• TASK PROMPT: Below are entries. Copy exactly the lines running from the line that holds "exact issueAll_cons hi (ih hr)" to the line that holds "answer (R107). -/", with both ends included.
[INFORMATION PROVIDED Boundary: Start]
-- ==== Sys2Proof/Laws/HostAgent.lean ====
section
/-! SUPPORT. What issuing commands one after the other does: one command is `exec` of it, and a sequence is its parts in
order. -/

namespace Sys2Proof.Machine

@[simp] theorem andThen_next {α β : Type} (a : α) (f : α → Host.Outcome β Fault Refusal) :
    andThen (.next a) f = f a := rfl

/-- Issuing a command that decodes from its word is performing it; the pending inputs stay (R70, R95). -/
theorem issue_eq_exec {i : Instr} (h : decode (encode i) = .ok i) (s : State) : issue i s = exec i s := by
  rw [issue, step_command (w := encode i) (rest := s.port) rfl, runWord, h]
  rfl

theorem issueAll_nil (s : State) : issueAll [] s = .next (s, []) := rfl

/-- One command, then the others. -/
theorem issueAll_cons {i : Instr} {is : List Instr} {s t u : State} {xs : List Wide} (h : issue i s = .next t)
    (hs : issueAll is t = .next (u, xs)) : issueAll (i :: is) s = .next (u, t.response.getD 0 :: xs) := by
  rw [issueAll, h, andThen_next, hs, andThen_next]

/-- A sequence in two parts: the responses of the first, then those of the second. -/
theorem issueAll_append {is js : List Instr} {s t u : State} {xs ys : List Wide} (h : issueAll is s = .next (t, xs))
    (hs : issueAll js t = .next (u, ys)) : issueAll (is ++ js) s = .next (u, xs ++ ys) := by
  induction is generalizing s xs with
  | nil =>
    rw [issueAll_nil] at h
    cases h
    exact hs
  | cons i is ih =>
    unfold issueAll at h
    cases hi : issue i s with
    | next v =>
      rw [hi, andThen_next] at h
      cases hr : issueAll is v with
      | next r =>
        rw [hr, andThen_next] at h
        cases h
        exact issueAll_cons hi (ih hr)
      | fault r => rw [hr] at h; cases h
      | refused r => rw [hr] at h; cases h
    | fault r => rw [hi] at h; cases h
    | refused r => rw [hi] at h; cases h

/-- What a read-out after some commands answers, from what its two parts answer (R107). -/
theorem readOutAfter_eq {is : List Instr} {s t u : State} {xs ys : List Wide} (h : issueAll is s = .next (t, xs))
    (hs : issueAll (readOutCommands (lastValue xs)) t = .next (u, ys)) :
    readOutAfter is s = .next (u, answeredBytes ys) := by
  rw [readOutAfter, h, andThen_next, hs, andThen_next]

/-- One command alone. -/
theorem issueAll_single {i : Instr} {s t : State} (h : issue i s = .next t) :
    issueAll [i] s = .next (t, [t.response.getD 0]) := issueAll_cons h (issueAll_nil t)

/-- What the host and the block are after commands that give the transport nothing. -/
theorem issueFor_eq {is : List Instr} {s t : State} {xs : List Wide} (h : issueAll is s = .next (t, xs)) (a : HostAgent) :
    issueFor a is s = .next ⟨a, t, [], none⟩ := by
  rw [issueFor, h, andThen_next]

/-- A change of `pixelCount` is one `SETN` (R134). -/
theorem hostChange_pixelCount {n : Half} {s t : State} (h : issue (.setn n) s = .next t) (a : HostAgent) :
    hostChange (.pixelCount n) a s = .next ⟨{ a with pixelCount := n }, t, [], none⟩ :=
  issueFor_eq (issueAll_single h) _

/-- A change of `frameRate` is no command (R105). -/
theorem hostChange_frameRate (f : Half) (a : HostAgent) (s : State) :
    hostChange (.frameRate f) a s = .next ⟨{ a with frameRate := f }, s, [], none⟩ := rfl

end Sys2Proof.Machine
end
[INFORMATION PROVIDED Boundary: End]
[INFORMATION PROVIDED Boundary: Start]
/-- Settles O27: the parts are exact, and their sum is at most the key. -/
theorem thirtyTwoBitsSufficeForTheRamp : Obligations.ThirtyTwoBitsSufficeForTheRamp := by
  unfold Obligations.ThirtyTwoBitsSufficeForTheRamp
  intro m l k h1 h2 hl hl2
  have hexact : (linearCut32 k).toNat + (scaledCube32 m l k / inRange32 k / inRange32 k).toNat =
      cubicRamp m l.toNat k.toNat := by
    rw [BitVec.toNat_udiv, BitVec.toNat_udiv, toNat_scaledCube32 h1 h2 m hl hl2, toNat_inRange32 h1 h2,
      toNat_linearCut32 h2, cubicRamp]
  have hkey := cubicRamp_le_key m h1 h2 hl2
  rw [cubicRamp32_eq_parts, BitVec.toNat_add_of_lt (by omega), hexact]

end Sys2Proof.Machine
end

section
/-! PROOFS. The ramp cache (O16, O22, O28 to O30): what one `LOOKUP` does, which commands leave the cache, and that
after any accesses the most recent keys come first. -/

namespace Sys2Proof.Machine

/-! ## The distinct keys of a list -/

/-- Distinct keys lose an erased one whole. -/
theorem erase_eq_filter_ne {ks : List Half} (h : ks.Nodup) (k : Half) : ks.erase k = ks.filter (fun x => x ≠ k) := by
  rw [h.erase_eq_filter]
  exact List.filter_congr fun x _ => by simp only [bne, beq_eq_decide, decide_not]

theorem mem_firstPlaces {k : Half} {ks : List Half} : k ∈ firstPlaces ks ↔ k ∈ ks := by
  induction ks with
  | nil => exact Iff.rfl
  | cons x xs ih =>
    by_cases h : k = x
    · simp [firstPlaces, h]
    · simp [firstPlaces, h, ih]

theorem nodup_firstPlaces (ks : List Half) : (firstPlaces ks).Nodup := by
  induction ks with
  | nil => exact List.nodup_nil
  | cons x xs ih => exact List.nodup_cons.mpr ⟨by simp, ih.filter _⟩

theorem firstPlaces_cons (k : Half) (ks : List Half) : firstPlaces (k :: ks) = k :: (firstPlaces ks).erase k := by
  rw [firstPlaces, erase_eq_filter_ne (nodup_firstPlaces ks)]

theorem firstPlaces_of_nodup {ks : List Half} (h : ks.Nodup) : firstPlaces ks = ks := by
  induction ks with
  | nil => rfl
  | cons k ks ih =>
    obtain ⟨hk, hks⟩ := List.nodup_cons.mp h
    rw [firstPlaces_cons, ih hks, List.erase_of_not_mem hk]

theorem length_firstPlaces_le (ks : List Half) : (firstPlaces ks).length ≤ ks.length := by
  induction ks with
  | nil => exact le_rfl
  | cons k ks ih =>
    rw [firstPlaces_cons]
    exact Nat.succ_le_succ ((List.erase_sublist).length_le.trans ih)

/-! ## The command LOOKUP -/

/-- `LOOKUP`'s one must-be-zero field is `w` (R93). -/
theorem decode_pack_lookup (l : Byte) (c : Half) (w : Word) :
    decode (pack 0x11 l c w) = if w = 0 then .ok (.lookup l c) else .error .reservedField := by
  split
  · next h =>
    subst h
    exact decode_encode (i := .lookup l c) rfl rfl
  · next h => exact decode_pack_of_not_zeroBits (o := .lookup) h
[INFORMATION PROVIDED Boundary: End]
[INFORMATION PROVIDED Boundary: Start]
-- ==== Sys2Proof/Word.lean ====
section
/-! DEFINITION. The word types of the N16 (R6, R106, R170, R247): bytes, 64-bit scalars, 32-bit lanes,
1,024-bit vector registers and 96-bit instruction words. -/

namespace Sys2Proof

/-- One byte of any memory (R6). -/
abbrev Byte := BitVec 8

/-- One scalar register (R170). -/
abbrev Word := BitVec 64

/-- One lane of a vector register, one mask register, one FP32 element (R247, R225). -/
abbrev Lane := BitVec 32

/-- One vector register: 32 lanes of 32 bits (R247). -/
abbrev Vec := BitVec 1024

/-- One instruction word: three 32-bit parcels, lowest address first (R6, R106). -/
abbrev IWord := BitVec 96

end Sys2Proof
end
[INFORMATION PROVIDED Boundary: End]
• RESPONSE:
        exact issueAll_cons hi (ih hr)
      | fault r => rw [hr] at h; cases h
      | refused r => rw [hr] at h; cases h
    | fault r => rw [hi] at h; cases h
    | refused r => rw [hi] at h; cases h

/-- What a read-out after some commands answers, from what its two parts answer (R107). -/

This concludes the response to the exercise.